Print the data below exactly, but only the lines from the one containing "c.inbuf := rfl" down to the one containing "c.outbox := rfl", inclusive.
══ RECORDS ══
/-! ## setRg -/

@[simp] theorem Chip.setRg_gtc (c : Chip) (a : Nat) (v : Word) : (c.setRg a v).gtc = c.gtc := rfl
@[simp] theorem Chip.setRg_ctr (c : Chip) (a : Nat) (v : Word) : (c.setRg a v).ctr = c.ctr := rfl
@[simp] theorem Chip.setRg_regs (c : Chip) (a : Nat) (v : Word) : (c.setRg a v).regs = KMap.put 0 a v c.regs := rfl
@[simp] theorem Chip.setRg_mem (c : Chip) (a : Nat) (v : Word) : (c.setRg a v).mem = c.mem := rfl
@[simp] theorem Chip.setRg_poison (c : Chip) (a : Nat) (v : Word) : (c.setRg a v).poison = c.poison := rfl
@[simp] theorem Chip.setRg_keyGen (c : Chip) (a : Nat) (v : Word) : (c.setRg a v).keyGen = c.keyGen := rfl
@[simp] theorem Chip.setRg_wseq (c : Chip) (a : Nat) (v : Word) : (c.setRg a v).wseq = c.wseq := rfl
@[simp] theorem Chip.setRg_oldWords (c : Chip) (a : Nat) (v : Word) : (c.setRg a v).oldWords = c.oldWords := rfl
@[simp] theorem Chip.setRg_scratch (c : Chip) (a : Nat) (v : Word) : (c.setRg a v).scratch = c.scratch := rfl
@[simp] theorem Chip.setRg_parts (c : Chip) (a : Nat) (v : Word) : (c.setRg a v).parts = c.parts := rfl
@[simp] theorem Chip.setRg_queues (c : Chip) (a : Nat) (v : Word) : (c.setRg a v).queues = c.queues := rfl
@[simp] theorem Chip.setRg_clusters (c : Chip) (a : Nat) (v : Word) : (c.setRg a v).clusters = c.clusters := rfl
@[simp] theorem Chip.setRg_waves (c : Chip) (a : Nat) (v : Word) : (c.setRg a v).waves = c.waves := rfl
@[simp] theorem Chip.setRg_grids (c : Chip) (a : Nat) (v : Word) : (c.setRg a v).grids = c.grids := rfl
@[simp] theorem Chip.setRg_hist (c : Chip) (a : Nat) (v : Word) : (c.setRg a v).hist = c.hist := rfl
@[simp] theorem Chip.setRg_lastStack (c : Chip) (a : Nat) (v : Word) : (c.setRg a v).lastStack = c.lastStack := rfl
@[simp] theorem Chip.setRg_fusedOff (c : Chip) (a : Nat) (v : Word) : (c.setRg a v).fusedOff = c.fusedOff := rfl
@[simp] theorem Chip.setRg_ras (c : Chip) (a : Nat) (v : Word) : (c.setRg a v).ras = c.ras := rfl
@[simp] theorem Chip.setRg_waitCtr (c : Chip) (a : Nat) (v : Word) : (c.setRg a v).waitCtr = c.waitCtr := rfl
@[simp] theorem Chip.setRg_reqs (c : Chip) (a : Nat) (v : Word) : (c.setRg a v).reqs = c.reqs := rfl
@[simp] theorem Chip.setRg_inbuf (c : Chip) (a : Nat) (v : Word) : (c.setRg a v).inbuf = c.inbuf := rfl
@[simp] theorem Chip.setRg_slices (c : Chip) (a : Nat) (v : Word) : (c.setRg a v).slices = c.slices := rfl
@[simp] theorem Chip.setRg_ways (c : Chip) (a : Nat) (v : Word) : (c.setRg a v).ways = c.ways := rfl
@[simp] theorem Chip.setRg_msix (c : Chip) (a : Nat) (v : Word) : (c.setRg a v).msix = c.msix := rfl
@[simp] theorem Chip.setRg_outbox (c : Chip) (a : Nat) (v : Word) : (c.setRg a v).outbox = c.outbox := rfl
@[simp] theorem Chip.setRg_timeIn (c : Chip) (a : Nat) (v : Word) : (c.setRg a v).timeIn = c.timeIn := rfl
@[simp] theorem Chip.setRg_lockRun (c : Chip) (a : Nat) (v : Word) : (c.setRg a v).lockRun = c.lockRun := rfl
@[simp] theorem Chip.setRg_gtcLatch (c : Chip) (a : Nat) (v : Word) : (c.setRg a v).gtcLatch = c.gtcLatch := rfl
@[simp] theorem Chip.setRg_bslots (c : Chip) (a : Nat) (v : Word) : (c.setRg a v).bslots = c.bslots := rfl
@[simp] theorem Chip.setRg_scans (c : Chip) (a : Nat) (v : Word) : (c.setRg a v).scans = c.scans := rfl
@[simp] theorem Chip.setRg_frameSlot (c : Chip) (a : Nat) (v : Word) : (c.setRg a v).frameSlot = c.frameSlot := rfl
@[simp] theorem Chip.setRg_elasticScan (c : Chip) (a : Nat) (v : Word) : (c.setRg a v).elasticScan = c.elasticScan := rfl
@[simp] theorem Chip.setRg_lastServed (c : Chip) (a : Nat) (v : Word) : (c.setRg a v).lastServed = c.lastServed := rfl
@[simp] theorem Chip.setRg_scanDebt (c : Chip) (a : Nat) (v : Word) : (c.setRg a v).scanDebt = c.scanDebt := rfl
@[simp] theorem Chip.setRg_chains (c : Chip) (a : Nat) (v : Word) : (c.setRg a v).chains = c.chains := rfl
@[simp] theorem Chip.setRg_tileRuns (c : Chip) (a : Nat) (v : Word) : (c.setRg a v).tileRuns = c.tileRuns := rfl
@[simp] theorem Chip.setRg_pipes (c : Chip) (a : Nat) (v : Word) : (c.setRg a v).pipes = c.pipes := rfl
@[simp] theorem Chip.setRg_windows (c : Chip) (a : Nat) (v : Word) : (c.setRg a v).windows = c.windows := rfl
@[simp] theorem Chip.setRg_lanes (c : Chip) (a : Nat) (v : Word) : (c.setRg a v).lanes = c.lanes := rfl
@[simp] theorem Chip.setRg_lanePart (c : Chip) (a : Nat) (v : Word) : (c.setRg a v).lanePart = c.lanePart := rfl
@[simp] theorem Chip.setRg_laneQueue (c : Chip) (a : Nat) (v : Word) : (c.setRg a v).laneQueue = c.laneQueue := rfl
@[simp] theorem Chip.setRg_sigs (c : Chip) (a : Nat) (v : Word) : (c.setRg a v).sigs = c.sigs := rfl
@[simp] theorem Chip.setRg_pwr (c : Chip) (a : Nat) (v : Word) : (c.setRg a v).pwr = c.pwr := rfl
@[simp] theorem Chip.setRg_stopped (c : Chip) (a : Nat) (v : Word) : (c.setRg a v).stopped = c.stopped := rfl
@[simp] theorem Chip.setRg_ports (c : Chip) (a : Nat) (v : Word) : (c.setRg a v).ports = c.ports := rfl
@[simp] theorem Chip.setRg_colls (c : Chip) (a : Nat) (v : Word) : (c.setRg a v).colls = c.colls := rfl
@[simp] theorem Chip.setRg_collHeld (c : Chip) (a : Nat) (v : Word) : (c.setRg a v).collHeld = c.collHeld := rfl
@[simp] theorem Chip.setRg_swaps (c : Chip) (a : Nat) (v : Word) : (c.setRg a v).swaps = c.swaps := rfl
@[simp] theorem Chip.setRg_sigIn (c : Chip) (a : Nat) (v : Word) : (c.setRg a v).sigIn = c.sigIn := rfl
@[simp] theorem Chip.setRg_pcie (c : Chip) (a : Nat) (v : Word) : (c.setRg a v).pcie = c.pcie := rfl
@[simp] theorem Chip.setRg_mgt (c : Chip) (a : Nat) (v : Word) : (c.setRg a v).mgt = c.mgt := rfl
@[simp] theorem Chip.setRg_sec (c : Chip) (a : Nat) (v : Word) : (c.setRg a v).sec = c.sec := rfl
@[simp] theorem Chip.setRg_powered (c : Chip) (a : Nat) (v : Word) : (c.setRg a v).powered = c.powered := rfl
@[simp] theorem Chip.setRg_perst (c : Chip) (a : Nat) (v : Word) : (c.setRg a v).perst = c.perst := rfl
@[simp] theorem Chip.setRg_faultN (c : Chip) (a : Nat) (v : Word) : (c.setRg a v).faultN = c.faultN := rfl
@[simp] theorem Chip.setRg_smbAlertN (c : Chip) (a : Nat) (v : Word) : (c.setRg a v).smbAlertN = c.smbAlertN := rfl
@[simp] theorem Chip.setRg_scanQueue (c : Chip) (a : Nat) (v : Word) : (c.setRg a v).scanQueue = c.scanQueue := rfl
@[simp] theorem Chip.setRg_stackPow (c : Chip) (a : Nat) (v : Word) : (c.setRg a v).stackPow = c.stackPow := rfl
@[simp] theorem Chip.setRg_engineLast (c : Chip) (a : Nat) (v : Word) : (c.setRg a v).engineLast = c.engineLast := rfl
═══
— SOLUTION TO THIS TASK —
@[simp] theorem Chip.setRg_inbuf (c : Chip) (a : Nat) (v : Word) : (c.setRg a v).inbuf = c.inbuf := rfl
@[simp] theorem Chip.setRg_slices (c : Chip) (a : Nat) (v : Word) : (c.setRg a v).slices = c.slices := rfl
@[simp] theorem Chip.setRg_ways (c : Chip) (a : Nat) (v : Word) : (c.setRg a v).ways = c.ways := rfl
@[simp] theorem Chip.setRg_msix (c : Chip) (a : Nat) (v : Word) : (c.setRg a v).msix = c.msix := rfl
@[simp] theorem Chip.setRg_outbox (c : Chip) (a : Nat) (v : Word) : (c.setRg a v).outbox = c.outbox := rfl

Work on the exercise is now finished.